Problem description:
The required output is the complete data, repeated without alteration.

Dataset entries:
/-- The memory, atomic, coherence and format-table groups (Table 2.10). FN 8 of RED is unassigned (R52). -/
def buildMem (r : Raw) : Built :=
  let m := memOf r
  match r.opc.toNat with
  | 0x60 => pickFn r [.ld m]
  | 0x61 => pickFn r [.st m]
  | 0x62 => pickFn r [.ldx m]
  | 0x63 => pickFn r [.stx m]
  | 0x64 => pickFn r [.mnop m]
  | 0x65 => pickFn r [.pf m]
  | 0x70 => pickFn r [.amo .add m, .amo .and m, .amo .or m, .amo .xor m, .amo .min m, .amo .max m, .amo .minu m,
      .amo .maxu m, .amo .swap m, .amo .fadd m, .amo .fmin m, .amo .fmax m]
  | 0x71 => pickFn r [.cas m]
  | 0x72 =>
    if r.fn = 8#4 then .badFn
    else pickFn r [.red .add m, .red .and m, .red .or m, .red .xor m, .red .min m, .red .max m, .red .minu m,
      .red .maxu m, .red .swap m, .red .fadd m, .red .fmin m, .red .fmax m]
  | 0x73 => pickFn r [.xred m]
  | 0x74 => pickFn r [.xrd m]
  | 0x75 => pickFn r [.fenceAcq m, .fenceRel m, .fenceAr m, .fenceSc m]
  | 0x80 => pickFn r [.own m]
  | 0x81 => pickFn r [.invRegion m, .invAll m]
  | 0x82 => pickFn r [.wbk m]
  | 0x88 => pickFn r [.ftset m]
  | 0x89 => pickFn r [.ftget r.fs (targetsOfRaw r)]
  | 0x8A => pickFn r [.ftsync r.fs (ctlOf r)]
  | _ => .badOpc

/-- The tile, matrix and transfer groups (Table 2.11). -/
def buildTile (r : Raw) : Built :=
  let t := targetsOfRaw r
  let acc (x y : Instr) : Instr := if accBit r then x else y
  match r.opc.toNat with
  | 0x90 => pickFn r [acc (.tldAcc (h4 r) t) (.tld (h8 r) t)]
  | 0x91 => pickFn r [acc (.tstAcc (h4 r) t) (.tst (h8 r) t)]
  | 0x92 => pickFn r [acc (.tzeroAcc (h4 r) t) (.tzero (h8 r) t)]
  | 0x93 => pickFn r [.tempty (h8 r) t]
  | 0x94 => pickFn r [.tcvt (src8 r) (h8 r) t]
  | 0x95 => pickFn r [.ttrn (src8 r) (h8 r) t]
  | 0x96 => pickFn r [.tdesc (h8 r) t]
  | 0x97 => pickFn r [.mmaDense (mmaOf r),
      .mmaAcca r.fs (r.md.getLsbD 7) (r.md.extractLsb' 1 6) (mmaOf r),
      .mmaMx (r.ext.extractLsb' 8 8) (r.ext.extractLsb' 0 8) (mmaOf r),
      .mmaTwo (r.ext.extractLsb' 24 8) (r.ext.extractLsb' 16 8) (r.ext.extractLsb' 8 8) (r.ext.extractLsb' 0 8) (mmaOf r)]
  | 0x98 => pickFn r [.isect t]
  | 0x99 => pickFn r [.sstrm r.fs t]
  | 0x9A => pickFn r [.spacc (h8 r) t]
  | 0x9B => pickFn r [acc (.tqryAcc (h4 r) t) (.tqry (h8 r) t)]
  | 0xB0 => pickFn r [.xcopy (xferOf r)]
  | 0xB1 => pickFn r [.xgath (xferOf r)]
  | 0xB2 => pickFn r [.xscat (xferOf r)]
  | 0xB3 => pickFn r [.xtile (xferOf r)]
  | 0xB4 => pickFn r [.xfill (xferOf r)]
  | 0xB5 => pickFn r [.xacc (xferOf r)]
  | _ => .badOpc

/-- The opcode map, split by the high bits of OPC. -/
def build (r : Raw) : Built :=
  if r.opc.toNat < 0x10 then buildCtl r
  else if r.opc.toNat < 0x30 then buildInt r
  else if r.opc.toNat < 0x50 then buildFlt r
  else if r.opc.toNat < 0x60 then buildVec r
  else if r.opc.toNat < 0x90 then buildMem r
  else buildTile r

/-- IMM and the extended word that a substitution takes (R42). -/
def subImm : Subst → W32
  | .imm _ v => v
  | _ => 0#32
def subExt : Subst → W64
  | .ext _ v => v
  | _ => 0#64
def subXi : Subst → Bool
  | .ext _ _ => true
  | _ => false

/-- MOD of each class. -/
def intMod (r : IntRec) (sh : BitVec 3) : BitVec 8 := r.lane ++ 0#3 ++ sh
def fltMod (r : FltRec) : BitVec 8 :=
  bitsOfRm r.rm ++ BitVec.ofBool r.sat ++ BitVec.ofBool r.na ++ BitVec.ofBool r.nb ++ BitVec.ofBool r.nc ++ 0#1
def vecMod (r : VecRec) : BitVec 8 := bitsOfRm r.rm ++ BitVec.ofBool r.sat ++ 0#4
def memMod (r : MemRec) : BitVec 8 := bitsOfOrd r.ord ++ bitsOfScope r.scope ++ bitsOfSize r.size ++ BitVec.ofBool r.nth
def xferMod (r : XferRec) : BitVec 8 := 0x40#8 ||| (0#7 ++ BitVec.ofBool r.nth)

Written response:
/-- The memory, atomic, coherence and format-table groups (Table 2.10). FN 8 of RED is unassigned (R52). -/
def buildMem (r : Raw) : Built :=
  let m := memOf r
  match r.opc.toNat with
  | 0x60 => pickFn r [.ld m]
  | 0x61 => pickFn r [.st m]
  | 0x62 => pickFn r [.ldx m]
  | 0x63 => pickFn r [.stx m]
  | 0x64 => pickFn r [.mnop m]
  | 0x65 => pickFn r [.pf m]
  | 0x70 => pickFn r [.amo .add m, .amo .and m, .amo .or m, .amo .xor m, .amo .min m, .amo .max m, .amo .minu m,
      .amo .maxu m, .amo .swap m, .amo .fadd m, .amo .fmin m, .amo .fmax m]
  | 0x71 => pickFn r [.cas m]
  | 0x72 =>
    if r.fn = 8#4 then .badFn
    else pickFn r [.red .add m, .red .and m, .red .or m, .red .xor m, .red .min m, .red .max m, .red .minu m,
      .red .maxu m, .red .swap m, .red .fadd m, .red .fmin m, .red .fmax m]
  | 0x73 => pickFn r [.xred m]
  | 0x74 => pickFn r [.xrd m]
  | 0x75 => pickFn r [.fenceAcq m, .fenceRel m, .fenceAr m, .fenceSc m]
  | 0x80 => pickFn r [.own m]
  | 0x81 => pickFn r [.invRegion m, .invAll m]
  | 0x82 => pickFn r [.wbk m]
  | 0x88 => pickFn r [.ftset m]
  | 0x89 => pickFn r [.ftget r.fs (targetsOfRaw r)]
  | 0x8A => pickFn r [.ftsync r.fs (ctlOf r)]
  | _ => .badOpc

/-- The tile, matrix and transfer groups (Table 2.11). -/
def buildTile (r : Raw) : Built :=
  let t := targetsOfRaw r
  let acc (x y : Instr) : Instr := if accBit r then x else y
  match r.opc.toNat with
  | 0x90 => pickFn r [acc (.tldAcc (h4 r) t) (.tld (h8 r) t)]
  | 0x91 => pickFn r [acc (.tstAcc (h4 r) t) (.tst (h8 r) t)]
  | 0x92 => pickFn r [acc (.tzeroAcc (h4 r) t) (.tzero (h8 r) t)]
  | 0x93 => pickFn r [.tempty (h8 r) t]
  | 0x94 => pickFn r [.tcvt (src8 r) (h8 r) t]
  | 0x95 => pickFn r [.ttrn (src8 r) (h8 r) t]
  | 0x96 => pickFn r [.tdesc (h8 r) t]
  | 0x97 => pickFn r [.mmaDense (mmaOf r),
      .mmaAcca r.fs (r.md.getLsbD 7) (r.md.extractLsb' 1 6) (mmaOf r),
      .mmaMx (r.ext.extractLsb' 8 8) (r.ext.extractLsb' 0 8) (mmaOf r),
      .mmaTwo (r.ext.extractLsb' 24 8) (r.ext.extractLsb' 16 8) (r.ext.extractLsb' 8 8) (r.ext.extractLsb' 0 8) (mmaOf r)]
  | 0x98 => pickFn r [.isect t]
  | 0x99 => pickFn r [.sstrm r.fs t]
  | 0x9A => pickFn r [.spacc (h8 r) t]
  | 0x9B => pickFn r [acc (.tqryAcc (h4 r) t) (.tqry (h8 r) t)]
  | 0xB0 => pickFn r [.xcopy (xferOf r)]
  | 0xB1 => pickFn r [.xgath (xferOf r)]
  | 0xB2 => pickFn r [.xscat (xferOf r)]
  | 0xB3 => pickFn r [.xtile (xferOf r)]
  | 0xB4 => pickFn r [.xfill (xferOf r)]
  | 0xB5 => pickFn r [.xacc (xferOf r)]
  | _ => .badOpc

/-- The opcode map, split by the high bits of OPC. -/
def build (r : Raw) : Built :=
  if r.opc.toNat < 0x10 then buildCtl r
  else if r.opc.toNat < 0x30 then buildInt r
  else if r.opc.toNat < 0x50 then buildFlt r
  else if r.opc.toNat < 0x60 then buildVec r
  else if r.opc.toNat < 0x90 then buildMem r
  else buildTile r

/-- IMM and the extended word that a substitution takes (R42). -/
def subImm : Subst → W32
  | .imm _ v => v
  | _ => 0#32
def subExt : Subst → W64
  | .ext _ v => v
  | _ => 0#64
def subXi : Subst → Bool
  | .ext _ _ => true
  | _ => false

/-- MOD of each class. -/
def intMod (r : IntRec) (sh : BitVec 3) : BitVec 8 := r.lane ++ 0#3 ++ sh
def fltMod (r : FltRec) : BitVec 8 :=
  bitsOfRm r.rm ++ BitVec.ofBool r.sat ++ BitVec.ofBool r.na ++ BitVec.ofBool r.nb ++ BitVec.ofBool r.nc ++ 0#1
def vecMod (r : VecRec) : BitVec 8 := bitsOfRm r.rm ++ BitVec.ofBool r.sat ++ 0#4
def memMod (r : MemRec) : BitVec 8 := bitsOfOrd r.ord ++ bitsOfScope r.scope ++ bitsOfSize r.size ++ BitVec.ofBool r.nth
def xferMod (r : XferRec) : BitVec 8 := 0x40#8 ||| (0#7 ++ BitVec.ofBool r.nth)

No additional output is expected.